Deep Dive · Inference Runtimes

GGUF, TensorRT, QNN
& everything in between

You quantized your model. Now where does it run? GGUF, TensorRT-LLM, QNN SDK, ONNX Runtime, Core ML, ExecuTorch, OpenVINO — the landscape is fragmented by design. Here's the full map, with the decision logic to match.

March 2026 · Prateek Singh, PhD
GGUF TensorRT-LLM QNN SDK ONNX Runtime Core ML ExecuTorch OpenVINO
scroll
00

Why so many runtimes?

Hardware diversity created this — and you have to live with it

When you quantize a model to INT4 or NF4, you've answered "how small?" — but not "where does it run?" That second question is where things fragment.

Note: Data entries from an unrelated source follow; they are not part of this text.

-- ==== Sys2Proof/Machine/Cmpi.lean ====
section
/-! DEFINITION. The compare-immediate family: 45_cmpi.md R220 to R226. -/

namespace Sys2Proof.Machine

/-- `CMPI.B #value,dst` (R221 at `w` = 1). -/
def execCmpiB (value : Value .byte) (dst : Operand .byte) (s : State) :
    Host.Outcome State Fault Refusal :=
  compareOperands (.immediate value) dst s

/-- `CMPI.W #value,dst` (R221 at `w` = 2). -/
def execCmpiW (value : Value .word) (dst : Operand .word) (s : State) :
    Host.Outcome State Fault Refusal :=
  compareOperands (.immediate value) dst s

/-- `CMPI.L #value,dst` (R221 at `w` = 4). -/
def execCmpiL (value : Value .long) (dst : Operand .long) (s : State) :
    Host.Outcome State Fault Refusal :=
  compareOperands (.immediate value) dst s

end Sys2Proof.Machine
end

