/-- Settles O45: the decoded instruction gives the next state or an `AccessFault`, a rejected window gives a fault, and
a fault carries no state. -/
theorem stepIsAllOrNothing : Obligations.StepIsAllOrNothing := by
  intro s
  rcases step_cases s with ⟨i, hd, hs⟩ | ⟨r, -, hs⟩
  · rcases exec_next_or_accessFault i s with ⟨t, ht⟩ | ⟨a, ha⟩
    · have hst : step s = .next t := hs.trans ht
      exact .inl ⟨t, i, hst, by rw [hst, after_next], hd, ht⟩
    · have hst : step s = .fault (.accessFault a) := hs.trans ha
      exact .inr ⟨_, hst, by rw [hst, after_fault]⟩
  · exact .inr ⟨_, hs, by rw [hs, after_fault]⟩

end Sys2Proof.Machine
end

section
/-! Steps and runs (46_step.md): an instruction and a step change nothing but the stepped address register, the four
flags and `pc`, so a run writes no data register, no memory and not `X`, keeps the canonical form of memory, and moves
`pc` evenly. -/

namespace Sys2Proof.Machine

/-! ### One instruction -/

section ExecNext
variable {i : Instr} {s t : State}

/-- What a completed instruction leaves, field by field: only the address registers, the four flags and `pc` can
differ (R211, R221). -/
theorem exec_next_frame (h : exec i s = .next t) :
    t.d = s.d ∧ t.a = (afterStep i.dst (afterStep i.src s)).a ∧
    t.pc = s.pc + BitVec.ofNat 32 (2 * i.lengthWords) ∧ t.flagX = s.flagX ∧ t.mem = s.mem := by
  rw [exec_eq_compareOperands] at h
  obtain ⟨sv, dv, -, -, rfl⟩ := compareOperands_next h
  simp [Instr.lengthWords]

theorem exec_next_pc (h : exec i s = .next t) : t.pc = s.pc + BitVec.ofNat 32 (2 * i.lengthWords) := by
  obtain ⟨-, -, hpc, -, -⟩ := exec_next_frame h
  exact hpc

end ExecNext

/-- An instruction has one to five words (R81). -/
theorem lengthWords_bounds (i : Instr) : 1 ≤ i.lengthWords ∧ i.lengthWords ≤ 5 := by
  rcases instr_cases i with ⟨w, src, dn, rfl⟩ | ⟨w, value, dst, rfl⟩
  · have hcmp := Laws.LengthBounds.cmp_of_ext w src dn
    omega
  · have hcmpi := Laws.LengthBounds.cmpi_of_ext w value dst
    omega

/-! ### One step -/

/-- What a step that answers leaves: data registers, `X` and memory are as before, `pc` has moved by the words of the
instruction. -/
theorem step_next_frame {s t : State} (h : step s = .next t) :
    t.d = s.d ∧ t.flagX = s.flagX ∧ t.mem = s.mem ∧
    ∃ n, 1 ≤ n ∧ n ≤ 5 ∧ t.pc = s.pc + BitVec.ofNat 32 (2 * n) := by
  obtain ⟨i, -, hi⟩ := step_next h
  obtain ⟨hd, -, hpc, hx, hm⟩ := exec_next_frame hi
  obtain ⟨hlow, hhigh⟩ := lengthWords_bounds i
  exact ⟨hd, hx, hm, i.lengthWords, hlow, hhigh, hpc⟩

theorem step_next_mem {s t : State} (h : step s = .next t) : t.mem = s.mem := by
  obtain ⟨-, -, hm, -⟩ := step_next_frame h
  exact hm

/-! ### Runs -/

/-- A run of `k + 1` steps is a step and a run of `k` from there (R232). -/
theorem stepsTo_succ {k : Nat} {s t : State} :
    stepsTo (k + 1) s = some t ↔ ∃ u, step s = .next u ∧ stepsTo k u = some t := by
  rw [stepsTo]
  cases step s <;> simp

/-- Settles O52: by induction on the number of steps, each of which keeps data registers, `X` and memory and moves `pc`
by one to five words. -/
theorem noRunWritesDataOrMemory : Obligations.NoRunWritesDataOrMemory := by
  intro k
  induction k with
  | zero =>
    intro s t h
    obtain rfl := Option.some.inj h
    exact ⟨rfl, rfl, rfl, 0, le_rfl, le_rfl, by simp⟩
  | succ k ih =>
    intro s t h
    obtain ⟨u, hstep, hrun⟩ := stepsTo_succ.mp h
    obtain ⟨hd, hx, hm, n, hn1, hn5, hpc⟩ := step_next_frame hstep
    obtain ⟨hd', hx', hm', n', hlow, hhigh, hpc'⟩ := ih u t hrun
    refine ⟨hd'.trans hd, hx'.trans hx, hm'.trans hm, n + n', by omega, by omega, ?_⟩
    rw [hpc', hpc, BitVec.add_assoc, ← BitVec.ofNat_add, ← Nat.mul_add]

/-- A write of the host keeps the size of memory. -/
theorem hostAction_keeps_size (s : State) (x : HostAction) : (x.apply s).mem.size = s.mem.size := by
  cases x with
  | writeByte a b => exact setByte_size s.mem a b
  | writeD n v => rfl
  | writeA n v => rfl
  | writePc v => rfl
  | writeN b => rfl
  | writeZ b => rfl
  | writeV b => rfl
  | writeC b => rfl
  | writeX b => rfl

/-- Settles O50: a step leaves memory as it is, and the host's byte store keeps the form and the size. -/
theorem everyStepKeepsTheCanonicalForm : Obligations.EveryStepKeepsTheCanonicalForm := by
  refine ⟨fun s t hinv h => ?_, fun s x hinv => ⟨hostAction_keeps_wf hinv x, hostAction_keeps_size s x⟩⟩
  rw [State.Inv, step_next_mem h]
  exact ⟨hinv, rfl⟩

/-- Settles O49: after reset no byte is listed, and the size lies between the bounds. -/
theorem resetKeepsTheCanonicalForm : Obligations.ResetKeepsTheCanonicalForm :=
  ⟨by decide, by decide, List.Pairwise.nil, nofun⟩

/-! ### What an instruction leaves, and its length -/

/-- Settles O27: `pc` moves by twice the length in words, which is the length of the encoding. -/
theorem pcAdvancesByTheEncodedLength : Obligations.PcAdvancesByTheEncodedLength := by
  intro i s t _ h
  rw [length_encode]
  exact exec_next_pc h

NVIDIA GPUs speak TensorRT. Qualcomm NPUs speak QNN. Apple Silicon speaks Core ML. CPUs speak GGUF and ONNX. Each vendor built its own inference engine, optimized for its own memory hierarchy, instruction set, and tensor core design. There is no universal runtime — and there won't be for a while.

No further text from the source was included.